The sandwich turned to sawdust in Yosuke's mouth. He forced himself to swallow, heart hammering.
"About how you were in the computer lab, working it like you'd been using PCs forever?" Erik grinned. "Clearly you've got it handled."
Yosuke froze. Mia had lied. She'd covered for him. But why?
"I'm proud of you, you know." Erik's voice carried an odd tremor. "Your progress, how you're learning things on your own."
"Yeah, sure." Yosuke fumbled with Erik's old cassette player, untangling the orange headphones.
"Hey," Erik added softly. "About the festival.
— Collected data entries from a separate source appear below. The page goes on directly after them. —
/-! a write in reset -/

@[simp] theorem scrambleTx_busy (s : State) : (scrambleTx s).busy = s.busy := rfl
@[simp] theorem scrambleTx_done (s : State) : (scrambleTx s).done = s.done := rfl
@[simp] theorem scrambleTx_cmdErr (s : State) : (scrambleTx s).cmdErr = s.cmdErr := rfl
@[simp] theorem scrambleTx_result (s : State) : (scrambleTx s).result = s.result := rfl
@[simp] theorem scrambleTx_cause (s : State) : (scrambleTx s).cause = s.cause := rfl
@[simp] theorem scrambleTx_op (s : State) : (scrambleTx s).op = s.op := rfl
@[simp] theorem scrambleTx_maxAttempts (s : State) : (scrambleTx s).maxAttempts = s.maxAttempts := rfl
@[simp] theorem scrambleTx_irrBound (s : State) : (scrambleTx s).irrBound = s.irrBound := rfl
@[simp] theorem scrambleTx_ie (s : State) : (scrambleTx s).ie = s.ie := rfl
@[simp] theorem scrambleTx_txLen (s : State) : (scrambleTx s).txLen = s.txLen := rfl
@[simp] theorem scrambleTx_txIndex (s : State) : (scrambleTx s).txIndex = s.txIndex := rfl
@[simp] theorem scrambleTx_rxLen (s : State) : (scrambleTx s).rxLen = s.rxLen := rfl
@[simp] theorem scrambleTx_rxIndex (s : State) : (scrambleTx s).rxIndex = s.rxIndex := rfl
@[simp] theorem scrambleTx_attempts (s : State) : (scrambleTx s).attempts = s.attempts := rfl
@[simp] theorem scrambleTx_irrCount (s : State) : (scrambleTx s).irrCount = s.irrCount := rfl
@[simp] theorem scrambleTx_rxPos (s : State) : (scrambleTx s).rxPos = s.rxPos := rfl
@[simp] theorem scrambleTx_txPos (s : State) : (scrambleTx s).txPos = s.txPos := rfl
@[simp] theorem scrambleTx_rxst (s : State) : (scrambleTx s).rxst = s.rxst := rfl
@[simp] theorem scrambleTx_sqst (s : State) : (scrambleTx s).sqst = s.sqst := rfl
@[simp] theorem scrambleTx_rxXor (s : State) : (scrambleTx s).rxXor = s.rxXor := rfl
@[simp] theorem scrambleTx_txXor (s : State) : (scrambleTx s).txXor = s.txXor := rfl
@[simp] theorem scrambleTx_lcause (s : State) : (scrambleTx s).lcause = s.lcause := rfl
@[simp] theorem scrambleTx_txBuf (s : State) : (scrambleTx s).txBuf = [] := rfl
@[simp] theorem scrambleTx_rxBuf (s : State) : (scrambleTx s).rxBuf = s.rxBuf := rfl
@[simp] theorem scrambleTx_inReset (s : State) : (scrambleTx s).inReset = s.inReset := rfl
@[simp] theorem scrambleTx_txEpoch (s : State) : (scrambleTx s).txEpoch = s.draws + 1 := rfl
@[simp] theorem scrambleTx_draws (s : State) : (scrambleTx s).draws = s.draws + 1 := rfl
@[simp] theorem scrambleTx_resp (s : State) : (scrambleTx s).resp = s.resp := rfl
@[simp] theorem scrambleTx_agenda (s : State) : (scrambleTx s).agenda = s.agenda := rfl
@[simp] theorem scrambleTx_rxQ (s : State) : (scrambleTx s).rxQ = s.rxQ := rfl
@[simp] theorem scrambleTx_sent (s : State) : (scrambleTx s).sent = s.sent := rfl

/-! the W1C write of STATUS -/

@[simp] theorem writeStatus_busy (v : Word) (s : State) : (writeStatus v s).busy = s.busy := rfl
@[simp] theorem writeStatus_done (v : Word) (s : State) : (writeStatus v s).done = if v.getLsbD 1 then false else s.done := rfl
@[simp] theorem writeStatus_cmdErr (v : Word) (s : State) : (writeStatus v s).cmdErr = if v.getLsbD 2 then false else s.cmdErr := rfl
@[simp] theorem writeStatus_result (v : Word) (s : State) : (writeStatus v s).result = s.result := rfl
@[simp] theorem writeStatus_cause (v : Word) (s : State) : (writeStatus v s).cause = s.cause := rfl
@[simp] theorem writeStatus_op (v : Word) (s : State) : (writeStatus v s).op = s.op := rfl
@[simp] theorem writeStatus_maxAttempts (v : Word) (s : State) : (writeStatus v s).maxAttempts = s.maxAttempts := rfl
@[simp] theorem writeStatus_irrBound (v : Word) (s : State) : (writeStatus v s).irrBound = s.irrBound := rfl
@[simp] theorem writeStatus_ie (v : Word) (s : State) : (writeStatus v s).ie = s.ie := rfl
@[simp] theorem writeStatus_txLen (v : Word) (s : State) : (writeStatus v s).txLen = s.txLen := rfl
@[simp] theorem writeStatus_txIndex (v : Word) (s : State) : (writeStatus v s).txIndex = s.txIndex := rfl
@[simp] theorem writeStatus_rxLen (v : Word) (s : State) : (writeStatus v s).rxLen = s.rxLen := rfl
@[simp] theorem writeStatus_rxIndex (v : Word) (s : State) : (writeStatus v s).rxIndex = s.rxIndex := rfl
@[simp] theorem writeStatus_attempts (v : Word) (s : State) : (writeStatus v s).attempts = s.attempts := rfl
@[simp] theorem writeStatus_irrCount (v : Word) (s : State) : (writeStatus v s).irrCount = s.irrCount := rfl
@[simp] theorem writeStatus_rxPos (v : Word) (s : State) : (writeStatus v s).rxPos = s.rxPos := rfl
@[simp] theorem writeStatus_txPos (v : Word) (s : State) : (writeStatus v s).txPos = s.txPos := rfl
@[simp] theorem writeStatus_rxst (v : Word) (s : State) : (writeStatus v s).rxst = s.rxst := rfl
@[simp] theorem writeStatus_sqst (v : Word) (s : State) : (writeStatus v s).sqst = s.sqst := rfl
@[simp] theorem writeStatus_rxXor (v : Word) (s : State) : (writeStatus v s).rxXor = s.rxXor := rfl
@[simp] theorem writeStatus_txXor (v : Word) (s : State) : (writeStatus v s).txXor = s.txXor := rfl
@[simp] theorem writeStatus_lcause (v : Word) (s : State) : (writeStatus v s).lcause = s.lcause := rfl
@[simp] theorem writeStatus_txBuf (v : Word) (s : State) : (writeStatus v s).txBuf = s.txBuf := rfl
@[simp] theorem writeStatus_rxBuf (v : Word) (s : State) : (writeStatus v s).rxBuf = s.rxBuf := rfl
@[simp] theorem writeStatus_inReset (v : Word) (s : State) : (writeStatus v s).inReset = s.inReset := rfl
@[simp] theorem writeStatus_txEpoch (v : Word) (s : State) : (writeStatus v s).txEpoch = s.txEpoch := rfl
@[simp] theorem writeStatus_draws (v : Word) (s : State) : (writeStatus v s).draws = s.draws := rfl
@[simp] theorem writeStatus_resp (v : Word) (s : State) : (writeStatus v s).resp = s.resp := rfl
@[simp] theorem writeStatus_agenda (v : Word) (s : State) : (writeStatus v s).agenda = s.agenda := rfl
@[simp] theorem writeStatus_rxQ (v : Word) (s : State) : (writeStatus v s).rxQ = s.rxQ := rfl
@[simp] theorem writeStatus_sent (v : Word) (s : State) : (writeStatus v s).sent = s.sent := rfl

/-! a stored CONFIG -/

@[simp] theorem writeConfig_busy (v : Word) (s : State) : (writeConfig v s).busy = s.busy := rfl
@[simp] theorem writeConfig_done (v : Word) (s : State) : (writeConfig v s).done = s.done := rfl
@[simp] theorem writeConfig_cmdErr (v : Word) (s : State) : (writeConfig v s).cmdErr = s.cmdErr := rfl
@[simp] theorem writeConfig_result (v : Word) (s : State) : (writeConfig v s).result = s.result := rfl
@[simp] theorem writeConfig_cause (v : Word) (s : State) : (writeConfig v s).cause = s.cause := rfl
@[simp] theorem writeConfig_op (v : Word) (s : State) : (writeConfig v s).op = s.op := rfl
@[simp] theorem writeConfig_maxAttempts (v : Word) (s : State) : (writeConfig v s).maxAttempts = v.extractLsb' 0 8 := rfl
@[simp] theorem writeConfig_irrBound (v : Word) (s : State) : (writeConfig v s).irrBound = v.extractLsb' 8 8 := rfl
@[simp] theorem writeConfig_ie (v : Word) (s : State) : (writeConfig v s).ie = v.getLsbD 16 := rfl
@[simp] theorem writeConfig_txLen (v : Word) (s : State) : (writeConfig v s).txLen = s.txLen := rfl
@[simp] theorem writeConfig_txIndex (v : Word) (s : State) : (writeConfig v s).txIndex = s.txIndex := rfl
@[simp] theorem writeConfig_rxLen (v : Word) (s : State) : (writeConfig v s).rxLen = s.rxLen := rfl
@[simp] theorem writeConfig_rxIndex (v : Word) (s : State) : (writeConfig v s).rxIndex = s.rxIndex := rfl
@[simp] theorem writeConfig_attempts (v : Word) (s : State) : (writeConfig v s).attempts = s.attempts := rfl
@[simp] theorem writeConfig_irrCount (v : Word) (s : State) : (writeConfig v s).irrCount = s.irrCount := rfl
@[simp] theorem writeConfig_rxPos (v : Word) (s : State) : (writeConfig v s).rxPos = s.rxPos := rfl
@[simp] theorem writeConfig_txPos (v : Word) (s : State) : (writeConfig v s).txPos = s.txPos := rfl
@[simp] theorem writeConfig_rxst (v : Word) (s : State) : (writeConfig v s).rxst = s.rxst := rfl
@[simp] theorem writeConfig_sqst (v : Word) (s : State) : (writeConfig v s).sqst = s.sqst := rfl
@[simp] theorem writeConfig_rxXor (v : Word) (s : State) : (writeConfig v s).rxXor = s.rxXor := rfl
@[simp] theorem writeConfig_txXor (v : Word) (s : State) : (writeConfig v s).txXor = s.txXor := rfl
@[simp] theorem writeConfig_lcause (v : Word) (s : State) : (writeConfig v s).lcause = s.lcause := rfl
@[simp] theorem writeConfig_txBuf (v : Word) (s : State) : (writeConfig v s).txBuf = s.txBuf := rfl
@[simp] theorem writeConfig_rxBuf (v : Word) (s : State) : (writeConfig v s).rxBuf = s.rxBuf := rfl
@[simp] theorem writeConfig_inReset (v : Word) (s : State) : (writeConfig v s).inReset = s.inReset := rfl
@[simp] theorem writeConfig_txEpoch (v : Word) (s : State) : (writeConfig v s).txEpoch = s.txEpoch := rfl
@[simp] theorem writeConfig_draws (v : Word) (s : State) : (writeConfig v s).draws = s.draws := rfl
@[simp] theorem writeConfig_resp (v : Word) (s : State) : (writeConfig v s).resp = s.resp := rfl
@[simp] theorem writeConfig_agenda (v : Word) (s : State) : (writeConfig v s).agenda = s.agenda := rfl
@[simp] theorem writeConfig_rxQ (v : Word) (s : State) : (writeConfig v s).rxQ = s.rxQ := rfl
@[simp] theorem writeConfig_sent (v : Word) (s : State) : (writeConfig v s).sent = s.sent := rfl

/-! a stored TX_LEN -/

@[simp] theorem writeTxLen_busy (v : Word) (s : State) : (writeTxLen v s).busy = s.busy := rfl
@[simp] theorem writeTxLen_done (v : Word) (s : State) : (writeTxLen v s).done = s.done := rfl
@[simp] theorem writeTxLen_cmdErr (v : Word) (s : State) : (writeTxLen v s).cmdErr = s.cmdErr := rfl
@[simp] theorem writeTxLen_result (v : Word) (s : State) : (writeTxLen v s).result = s.result := rfl
@[simp] theorem writeTxLen_cause (v : Word) (s : State) : (writeTxLen v s).cause = s.cause := rfl
@[simp] theorem writeTxLen_op (v : Word) (s : State) : (writeTxLen v s).op = s.op := rfl
@[simp] theorem writeTxLen_maxAttempts (v : Word) (s : State) : (writeTxLen v s).maxAttempts = s.maxAttempts := rfl
@[simp] theorem writeTxLen_irrBound (v : Word) (s : State) : (writeTxLen v s).irrBound = s.irrBound := rfl
@[simp] theorem writeTxLen_ie (v : Word) (s : State) : (writeTxLen v s).ie = s.ie := rfl
@[simp] theorem writeTxLen_txLen (v : Word) (s : State) : (writeTxLen v s).txLen = v.extractLsb' 0 16 := rfl
@[simp] theorem writeTxLen_txIndex (v : Word) (s : State) : (writeTxLen v s).txIndex = s.txIndex := rfl
@[simp] theorem writeTxLen_rxLen (v : Word) (s : State) : (writeTxLen v s).rxLen = s.rxLen := rfl
@[simp] theorem writeTxLen_rxIndex (v : Word) (s : State) : (writeTxLen v s).rxIndex = s.rxIndex := rfl
@[simp] theorem writeTxLen_attempts (v : Word) (s : State) : (writeTxLen v s).attempts = s.attempts := rfl
@[simp] theorem writeTxLen_irrCount (v : Word) (s : State) : (writeTxLen v s).irrCount = s.irrCount := rfl
@[simp] theorem writeTxLen_rxPos (v : Word) (s : State) : (writeTxLen v s).rxPos = s.rxPos := rfl
@[simp] theorem writeTxLen_txPos (v : Word) (s : State) : (writeTxLen v s).txPos = s.txPos := rfl
@[simp] theorem writeTxLen_rxst (v : Word) (s : State) : (writeTxLen v s).rxst = s.rxst := rfl
@[simp] theorem writeTxLen_sqst (v : Word) (s : State) : (writeTxLen v s).sqst = s.sqst := rfl
@[simp] theorem writeTxLen_rxXor (v : Word) (s : State) : (writeTxLen v s).rxXor = s.rxXor := rfl
@[simp] theorem writeTxLen_txXor (v : Word) (s : State) : (writeTxLen v s).txXor = s.txXor := rfl
@[simp] theorem writeTxLen_lcause (v : Word) (s : State) : (writeTxLen v s).lcause = s.lcause := rfl
@[simp] theorem writeTxLen_txBuf (v : Word) (s : State) : (writeTxLen v s).txBuf = s.txBuf := rfl
@[simp] theorem writeTxLen_rxBuf (v : Word) (s : State) : (writeTxLen v s).rxBuf = s.rxBuf := rfl
@[simp] theorem writeTxLen_inReset (v : Word) (s : State) : (writeTxLen v s).inReset = s.inReset := rfl
@[simp] theorem writeTxLen_txEpoch (v : Word) (s : State) : (writeTxLen v s).txEpoch = s.txEpoch := rfl
@[simp] theorem writeTxLen_draws (v : Word) (s : State) : (writeTxLen v s).draws = s.draws := rfl
@[simp] theorem writeTxLen_resp (v : Word) (s : State) : (writeTxLen v s).resp = s.resp := rfl
@[simp] theorem writeTxLen_agenda (v : Word) (s : State) : (writeTxLen v s).agenda = s.agenda := rfl
@[simp] theorem writeTxLen_rxQ (v : Word) (s : State) : (writeTxLen v s).rxQ = s.rxQ := rfl
@[simp] theorem writeTxLen_sent (v : Word) (s : State) : (writeTxLen v s).sent = s.sent := rfl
I'm sorry. I should've warned you better when Karin showed up..."
"Please," Yosuke groaned, jamming in a random tape. "Can we not?"
He cranked the volume until Pearl Jam drowned out everything else—Erik's concerned looks, the memory of pink-lit computer screens, the question of why a girl in black lipstick would protect his secrets. Erik watched him for a moment longer before putting his own headphones back on, but his fingers had stopped their careful filing.